In this exhibition, artistic practice is used as a tool to visually communicate and reveal the importance of personal history in the development of identity. The artists delve deeper into the exhibition’s overarching themes of colonisation, immigration and inter-generational trauma. A visual exploration of place and space is initiated as the works create a dialogue through the intermingling of stories and aesthetics. The diverse collection of works, in their approach to and expression of identity, act as a map of meaning navigating the densities of cultural memory and experience.
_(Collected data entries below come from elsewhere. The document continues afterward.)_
-- ==== Sys2Proof/Machine/Sys.lean ====
section
/-! DEFINITION. System registers (R273 to R283), the slot table (R99, R294), interrupts (R280, R284, R285), fencing
(R337, R357), and the operations on key slots and group entries (R298, R336, R338). -/

namespace Sys2Proof.Machine

/-! ### Access to system registers (R273, R274) -/

/-- A system register's access rules: the modes it is read and written from, whether it is written at all, and
steward-only reads and writes. -/
structure SysAccess where
  readMode : Nat
  writeMode : Nat
  writable : Bool
  stewardRead : Bool
  stewardWrite : Bool
  deriving DecidableEq, Repr

def sysRW (m : Nat) : SysAccess := ⟨m, m, true, false, false⟩
def sysRO (m : Nat) : SysAccess := ⟨m, m, false, false, false⟩

/-- The assigned numbers (R273). -/
def sysAccess (num : Nat) : Option SysAccess :=
  match num with
  | 0x000 => some (sysRW 0)
  | 0x001 => some (sysRO 0)
  | 0x002 => some (sysRO 0)
  | 0x003 => some (sysRW 0)
  | 0x004 => some (sysRW 0)
  | 0x005 => some (sysRW 0)
  | 0x006 => some (sysRW 0)
  | 0x007 => some (sysRO 0)
  | 0x008 => some (sysRO 0)
  | 0x009 => some (sysRO 0)
  | 0x00A => some (sysRW 0)
  | 0x100 => some (sysRW 1)
  | 0x101 => some (sysRW 1)
  | 0x102 => some (sysRW 1)
  | 0x103 => some (sysRW 1)
  | 0x104 => some (sysRW 1)
  | 0x105 => some (sysRW 1)
  | 0x106 => some (sysRW 1)
  | 0x107 => some (sysRW 1)
  | 0x108 => some (sysRW 1)
  | 0x109 => some (sysRW 1)
  | 0x10A => some (sysRW 1)
  | 0x10B => some (sysRW 1)
  | 0x10C => some (sysRW 1)
  | 0x10D => some (sysRW 1)
  | 0x10E => some (sysRW 1)
  | 0x110 => some (sysRW 1)
  | 0x111 => some (sysRW 1)
  | 0x112 => some ⟨1, 1, false, true, false⟩
  | 0x120 => some (sysRO 1)
  | 0x121 => some (sysRO 1)
  | 0x122 => some ⟨0, 0, true, false, true⟩
  | 0x123 => some ⟨0, 0, true, false, true⟩
  | 0x124 => some (sysRW 1)
  | 0x125 => some ⟨0, 0, true, false, true⟩
  | 0x300 => some (sysRO 3)
  | 0x301 => some (sysRW 3)
  | _ => none

/-- Checks 1 to 3 of R274 for the issuing strand. -/
def State.sysTrap (s : State) (num : Nat) (reads writes : Bool) : Option Cause :=
  match sysAccess num with
  | none => some .illegal
  | some a =>
    if (reads && s.me.mode < a.readMode) || (writes && s.me.mode < a.writeMode) then some .privileged
    else if s.cn ≠ 0 && ((reads && a.stewardRead) || (writes && a.writable && a.stewardWrite)) then some .stewardOnly
    else none

/-! ### Interrupts (R280, R284, R285) -/

/-- IPEND of strand n (R280). -/
def Core.ipend (k : Core) (n : Nat) : Word :=
  let t := k.strand n
  let db := if n % 16 = 0 then t.dbsrc else 0
  BitVec.ofNat 64 (db.toNat * 2 ^ 16 + (if n % 16 = 0 && !k.hostmsg.isEmpty then 8 else 0) + (if db = 0 then 0 else 4)
    + (if t.xn then 2 else 0) + (if t.tcmp.ule k.calends then 1 else 0))

/-- The enabled pending sources of strand n, as IPEND bits [3:0] (R289). -/
def Core.enabled (k : Core) (n : Nat) : Nat :=
  ((k.ipend n) &&& ((k.strand n).status >>> 12) &&& 15).toNat

/-- The lowest-numbered enabled pending interrupt (R284, R285): notice, host message, doorbell, timer. -/
def Core.interrupt? (k : Core) (n : Nat) : Option Nat :=
  let e := k.enabled n
  if e / 2 % 2 = 1 then some 0 else if e / 8 % 2 = 1 then some 1 else if e / 4 % 2 = 1 then some 2
  else if e % 2 = 1 then some 3 else none

/-- A write of 1 bits to IPEND clears doorbell sources of the steward and the notice (R280). -/
def Strand.clearIpend (t : Strand) (n : Nat) (v : Word) : Strand :=
  { t with dbsrc := if n % 16 = 0 then t.dbsrc &&& ~~~(v.extractLsb' 16 16) else t.dbsrc
           xn := t.xn && !v.getLsbD 1 }

/-- A WAITING strand with an enabled pending interrupt is RUNNING again (R289). -/
def State.wake (s : State) (c n : Nat) : State :=
  if (s.strand c n).life = .waiting && (s.core c).enabled n ≠ 0 then s.modStrand c n fun t => { t with life := .running } else s

/-! ### Register values (R275 to R283) -/

def Bringup.code : Bringup → Nat
  | .dark => 0
  | .powerGood => 1
  | .clockLocked => 2
  | .linksTrained => 3
  | .configLoaded => 4
  | .selfTestPassed => 5
  | .ready => 6
  | .fenced => 7

/-- The block chiplet of a core. -/
def blockChip (c : Nat) : Chip := { site := siteOf c, chip := 0, index := c / 64 % 4 }

/-- The life states of the 16 strands (R279). -/
def Core.lives (k : Core) : Nat := (List.range 16).foldl (fun a i => a + (k.strand i).life.code * 4 ^ i) 0

/-- The value `srr` reads (R273 to R283). -/
def State.sysValue (s : State) (c n num : Nat) : Word :=
  let k := s.core c
  let t := k.strand n
  match num with
  | 0x000 => t.fctl.zeroExtend 64
  | 0x001 => t.lastseq.zeroExtend 64
  | 0x002 => k.calends
  | 0x003 => t.fmta.zeroExtend 64
  | 0x004 => t.fmtb.zeroExtend 64
  | 0x005 => t.scla.zeroExtend 64
  | 0x006 => t.sclb.zeroExtend 64
  | 0x007 => BitVec.ofNat 64 ((s.block (blockOf c)).nameCount * 2 ^ 18 + s.nameOf c * 16 + n % 16)
  | 0x008 => BitVec.ofNat 64 k.lives
  | 0x009 => BitVec.ofNat 64 k.scr
  | 0x100 => t.statusWord
  | 0x101 => t.tstatus
  | 0x102 => t.tcause
  | 0x103 => t.tpc
  | 0x104 => t.tval
  | 0x105 => t.tattr
  | 0x106 => t.tshadow.zeroExtend 64
  | 0x107 => k.tvec
  | 0x108 => t.scratch
  | 0x109 => t.tls0
  | 0x10A => t.tle0
  | 0x10B => t.tlc0
  | 0x10C => t.tls1
  | 0x10D => t.tle1
  | 0x10E => t.tlc1
  | 0x110 => k.ipend n
  | 0x111 => t.tcmp
  | 0x112 => k.hostmsg.headD 0
  | 0x120 => k.slots
  | 0x121 => k.sloten.zeroExtend 64
  | 0x122 => k.advq
  | 0x123 => k.advqh
  | 0x124 => k.qlimit.zeroExtend 64
  | 0x125 => k.balance.zeroExtend 64
  | 0x300 => BitVec.ofNat 64 (s.bringup (blockChip c)).code
  | 0x301 => k.pctx.zeroExtend 64
  | _ => 0

/-- Reading HOSTMSG pops the oldest message; other reads change nothing (R275). -/
def State.sysAfterRead (s : State) (c num : Nat) : State :=
  if num = 0x112 then s.modCore c fun k => { k with hostmsg := k.hostmsg.tail } else s
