/-- What the set-up of a region's cores changes, as it stands before (R341). -/
def State.undoFor (s : State) (rb : RunBlock) (cores : List Nat) (groups : List Group) : Undo :=
  let inside (k : Nat) : Bool := cores.any fun c => padKey c 0 ≤ k && k < padKey c rb.scratch
  { groups
    cores := cores.map fun c => (c, s.core c)
    cells := s.mem.filter fun e => inside e.1
    serials := s.serials.filter fun e => inside (e.1 * 128)
    poison := s.poison.filter fun k => inside (k * 128)
    lines := [] }

/-- Whether a launch has written its sections (R341 step 5). -/
def Run.written (r : Run) : Bool :=
  match r.life with
  | .paging _ => false
  | .settingUp _ todo => todo.isEmpty
  | _ => true

/-- Whether a section's pages reach an address. -/
def sectionReaches (x : Section) (va : Nat) : Bool :=
  !x.bytes.isEmpty && overlaps x.base ((x.bytes.length + 4095) / 4096 * 4096) va 1

/-- The lines of a run's sections, in page order, but for pages that another run's section shares and has written (R140). -/
def State.sectionLines (s : State) (r : Run) : List Nat :=
  let shared (va : Nat) : Bool := s.runs.any fun q =>
    q.part == r.part && q.ctx != r.ctx && q.written && q.sections.any fun y => sectionReaches y va
  ((r.sections.flatMap fun x => pagesOf x.base x.bytes.length).eraseDups.filter fun va => !shared va).flatMap fun va =>
    (List.range 32).map fun i => va / 128 + i

/-- The bytes of a line of a run's sections, with their padding. -/
def Run.sectionLine (r : Run) (line : Nat) : List Byte :=
  match (r.sections.filter fun x => sectionReaches x (line * 128)).getLast? with
  | none => []
  | some x => (List.range 128).map fun i => sectionByte x (line * 128 + i)

/-- Steps 4 and 5: the group entries, the cores, each steal pointer after its own core's name (R109), the network-select
tables (R337), and the sections, whose lines are written one by one (`execStewardStart`). A refused write-back is sent again
2^16 ticks later (R70). -/
def State.setUpRun (s : State) (r : Run) (rb : RunBlock) : State :=
  match rb.groups.find? fun g => s.groupHeld { part := r.part, idx := g.idx } with
  | some g => (s.undoLaunch r .empty).refuse r.asked opLaunch 0x0203 g.index
  | none =>
    let old := s.groups.filter fun g => g.ref.part == r.part && rb.groups.any fun x => x.idx == g.ref.idx
    let s := rb.groups.foldl (fun s g => s.putGroup { part := r.part, idx := g.idx } g.image (some r.ctx)
      ((s.groupMembers r.part g.image).getD [])) s
    let cores := s.regionCores r
    let undo := s.undoFor rb cores old
    let s := cores.foldl (fun s c => s.setUpCore r.part r.ctx rb c) s
    let s := cores.zipIdx.foldl (fun s e => s.modDeque e.1 fun q => { q with steal := e.2 + 1 }) s
    let todo := s.sectionLines r
    let s := (s.modRun r.part r.ctx fun r => { r with life := .settingUp undo todo, startT := s.wafer + 65536 }).tables
    if todo.isEmpty then s else s.post (.stewardStart r.part r.ctx)

/-- Step 3 goes on: a missing page is asked of the host and the launch waits; a page that fails a check refuses it; else
every page is pinned and the run is set up (R329). -/
def State.walkLease (s : State) (part ctx : Nat) : State :=
  match s.run? part ctx, s.partition? part with
  | some r, some p => match r.life with
    | .paging rb =>
      let pages := leasePages r.lease
      (match pages.find? fun g => s.checkPage p g.1 g.2.1 g.2.2.1 != .good with
      | none => (pages.foldl (fun s g => s.setPin part g.1 true) s).setUpRun r rb
      | some g => match s.checkPage p g.1 g.2.1 g.2.2.1 with
        | .missing => if s.moving part g.1 then s else s.tell (.pageFault part ctx g.1)
        | _ => (s.dropRun part ctx).refuse r.asked opLaunch 0x0202 g.2.2.2)
    | _ => s
  | _, _ => s

/-- The first page a launch waits for. -/
def State.waitsFor (s : State) (r : Run) : Option (Nat × Bool × Bool × Nat) :=
  match r.life, s.partition? r.part with
  | .paging _, some p => (leasePages r.lease).find? fun g => s.checkPage p g.1 g.2.1 g.2.2.1 == .missing
  | _, _ => none

/-! ### Harvest (R309, R331, R342) -/

/-- A cluster's banks without the tags of a context. -/
def Cluster.untag (k : Cluster) (ctx : Nat) : Cluster :=
  { k with banks := k.banks.map fun b => if (b.tag.map BankTag.ctx) == some ctx then { b with tag := none } else b }

/-- The state a stopped run releases at its harvest (R309). -/
def State.releaseRun (s : State) (r : Run) (cores : List Nat) : State :=
  let ctx := r.part % 64 * 1024 + r.ctx % 1024
  let mine (e : Nat × Nat × Nat × Core) : Bool := e.1 == r.part && e.2.1 == r.ctx
  { s with
    slices := s.slices.map fun e => (e.1, { e.2 with filter := e.2.filter.filter fun h =>
      !(cores.any fun c => h.core == parked r.part r.ctx c) })
    clusters := s.clusters.map fun e => (e.1, e.2.untag ctx)
    saved := s.saved.filter fun e => !mine e
    ejectSections := s.ejectSections.filter fun e => !(e.1 == r.part && e.2.1 == r.ctx)
    serials := s.serials.filter fun e => e.1 / 2 ^ 120 != 1 + r.part * 1024 + r.ctx }
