/-- R329. The lease endpoint maps a page with the size the host gives. -/
def execMapPage (rq : Request) (va : Word) (leaf : Leaf) (tables : List Nat) (s : State) : Out :=
  s.endpoint rq opMap (
  let again := Event.mapPage rq va leaf tables
  match s.change? rq opMap, s.partition? rq.part with
  | some x, _ => .next (s.poll x again fun s => s.walkLeases rq.part)
  | none, none => .next (s.refuse rq opMap 0 noIndex)
  | none, some p =>
    let size := 2 ^ (12 + leaf.ps)
    let a := field 56 0 va
    let e : Pte := { raw := leafEntry leaf, at_ := 0 }
    let no := Host.Outcome.next (s.refuse rq opMap 0 noIndex)
    let stands := (s.leafOf p.num a).any fun x => x.raw / 64 * 64 + x.raw % 32 / 4 * 4 + 1 == e.raw
    if !isVirtual va || 15 < leaf.ps || 2 < leaf.tier || a % size ≠ 0 || !p.ownsFrame e then no
    else if s.movingIn p.num a size || !s.logRoom p then .next (s.post again)
    else if stands then .next ((s.command rq opMap fun s => s).walkLeases p.num)
    else if s.pinnedPage p.num a size then no
    else match (s.accept rq opMap).tableFor p a (leafLevel leaf.ps) 5 4 p.ptroot tables with
      | none => no
      | some (t, u) => match u.putLeaf p a leaf t with
        | none => no
        | some (true, u) => .next ((u.tell (.accepted rq opMap)).await rq opMap p again)
        | some (false, u) => .next ((u.fulfil rq opMap).walkLeases p.num))

/-- R333. Unmaps a page and logs the invalidation. -/
def execUnmapPage (rq : Request) (va : Word) (s : State) : Out :=
  s.endpoint rq opUnmap (
  let again := Event.unmapPage rq va
  match s.change? rq opUnmap with
  | some x => .next (s.poll x again id)
  | none => s.onPage rq opUnmap va again fun p e =>
    let size := 2 ^ (12 + e.ps)
    let a := field 56 0 va / size * size
    if s.pinnedPage p.num a size then .next (s.refuse rq opUnmap 0 noIndex)
    else if !s.logRoom p then .next (s.post again)
    else .next ((((s.begins rq opUnmap).writeLeaf e 0).invalidate p a e.ps).await rq opUnmap p again))

/-- R330. Moves a page to a new frame: one of at most 2 MiB while it is leased. -/
def execMovePage (rq : Request) (va : Word) (frame : Nat) (s : State) : Out :=
  s.endpoint rq opMove (
  let again := Event.movePage rq va frame
  match s.change? rq opMove with
  | some x => match x.move with
    | some m => .next (s.goOnMove x m again)
    | none => .next s
  | none => s.onPage rq opMove va again fun p e =>
    let size := 2 ^ (12 + e.ps)
    let m : Move := { page := field 56 0 va / size * size, ps := e.ps, raw := e.raw, at_ := e.at_, frame, flushed := false }
    if (9 < e.ps && s.pinnedPage p.num m.page size) || !p.ownsFrame m.target || s.keptBack p m.target then
      .next (s.refuse rq opMove 0 noIndex)
    else if !s.logRoom p then .next (s.post again)
    else .next (s.beginMove rq p m again))
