-- ==== Sys2Proof/Machine/Immediate.lean ====
section
/-! DEFINITION. Immediate operations, upper immediates (R151, R152). -/

namespace Sys2Proof.Machine

/-- R151. Adds a sign-extended immediate to a. -/
def execAddi (d : Reg) (a : Reg) (imm : BitVec 15) (s : State) : Out :=
  op1 s d a fun x => x + sext64 imm

/-- R151. ANDs a with a sign-extended immediate. -/
def execAndi (d : Reg) (a : Reg) (imm : BitVec 15) (s : State) : Out :=
  op1 s d a fun x => x &&& sext64 imm

/-- R151. ORs a with a sign-extended immediate. -/
def execOri (d : Reg) (a : Reg) (imm : BitVec 15) (s : State) : Out :=
  op1 s d a fun x => x ||| sext64 imm

/-- R151. XORs a with a sign-extended immediate. -/
def execXori (d : Reg) (a : Reg) (imm : BitVec 15) (s : State) : Out :=
  op1 s d a fun x => x ^^^ sext64 imm

/-- R151. Writes 1 if a is less than the immediate, signed. -/
def execSltiI64 (d : Reg) (a : Reg) (imm : BitVec 15) (s : State) : Out :=
  op1 s d a fun x => ofBool (x.slt (sext64 imm))

/-- R151. Writes 1 if a is less than the sign-extended immediate, unsigned. -/
def execSltiW64 (d : Reg) (a : Reg) (imm : BitVec 15) (s : State) : Out :=
  op1 s d a fun x => ofBool (x.ult (sext64 imm))

/-- R151. Shifts a left by an immediate amount. -/
def execSlli (d : Reg) (a : Reg) (sh : BitVec 6) (s : State) : Out :=
  op1 s d a fun x => x <<< sh.toNat

/-- R151. Shifts a right with zero fill by an immediate amount. -/
def execSrli (d : Reg) (a : Reg) (sh : BitVec 6) (s : State) : Out :=
  op1 s d a fun x => x >>> sh.toNat

/-- R151. Shifts a right with sign fill by an immediate amount. -/
def execSrai (d : Reg) (a : Reg) (sh : BitVec 6) (s : State) : Out :=
  op1 s d a fun x => x.sshiftRight sh.toNat

/-- R151. Rotates a right by an immediate amount. -/
def execRori (d : Reg) (a : Reg) (sh : BitVec 6) (s : State) : Out :=
  op1 s d a fun x => x.rotateRight sh.toNat

/-- R152. Loads a sign-extended upper immediate into d. -/
def execLih (d : Reg) (imm : BitVec 20) (s : State) : Out :=
  s.result [] d (sext64 (imm ++ (0 : BitVec 12)))

/-- R152. Adds an upper immediate to the PC. -/
def execAddpc (d : Reg) (imm : BitVec 20) (s : State) : Out :=
  s.result [] d (s.me.pc + sext64 (imm ++ (0 : BitVec 12)))

end Sys2Proof.Machine
end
Cameron James Cope’s work Almost for the Asking (2016), a personal intervention with, and musicological documentation of Frank Debenham’s, A Global Atlas: A New View of the World from Space, first published in 1958. The work is a part of an ongoing photographic series and project that intends to disrupt popularised notions of Australia’s national identity that are ingrained in the propaganda perpetuated as a result of pioneer and ANZAC mythologies. Through the analytical exploration of embedded narratives in objects, places and ancestries, Cope aims to generate conversation around the central omission of settler representations in Australian history: “that frontier wars were a ubiquitous and fundamental part of Australia’s invasion and colonisation by Europeans”[1]. Almost for the Asking reverts the gaze from artwork to artist by questioning the place of an Anglo-Australian working artistically in the public discourse of frontier history.

The concept of colonisation is critiqued in the photographic works of Hayley Millar, whose use of personal imagery and digital technologies create alternative narratives of Australian history and blurs the boundaries between reality and fantasy. Millar poses several questions surrounding Indigenous identity and post-colonisation in her photographic series, I’m the Captain Now (2016): “What if Aboriginal culture and tradition had been respected by the European settlers of Australia? What if Aboriginal culture was not supressed and discarded? And, what would Indigenous culture look like if there had never been an invasion?”[2] Each image functions as a separate story in the construction of a broken identity, probing ideas—as Millar says—of the “fictitious, playful, and frank narratives that parade satiric references to the religious instruction forced upon Indigenous Australians by the Europeans”[3]. In Millar’s work, the destruction of Indigenous peoples’ connection to the land, spirit and dreaming, as well as all other aspects of cultural life, are brought to the fore through carefully constructed visual narratives. Millar re-authors her family history through the use of inherited film negatives from the 1960’s, recontextualising and rearranging snippets of her displaced Indigenous identity and heritage. The resulting black-and-white digital collages recreate her family history, “providing an alternative view that encourages the reimagining of the experience of growing up Indigenous”[4].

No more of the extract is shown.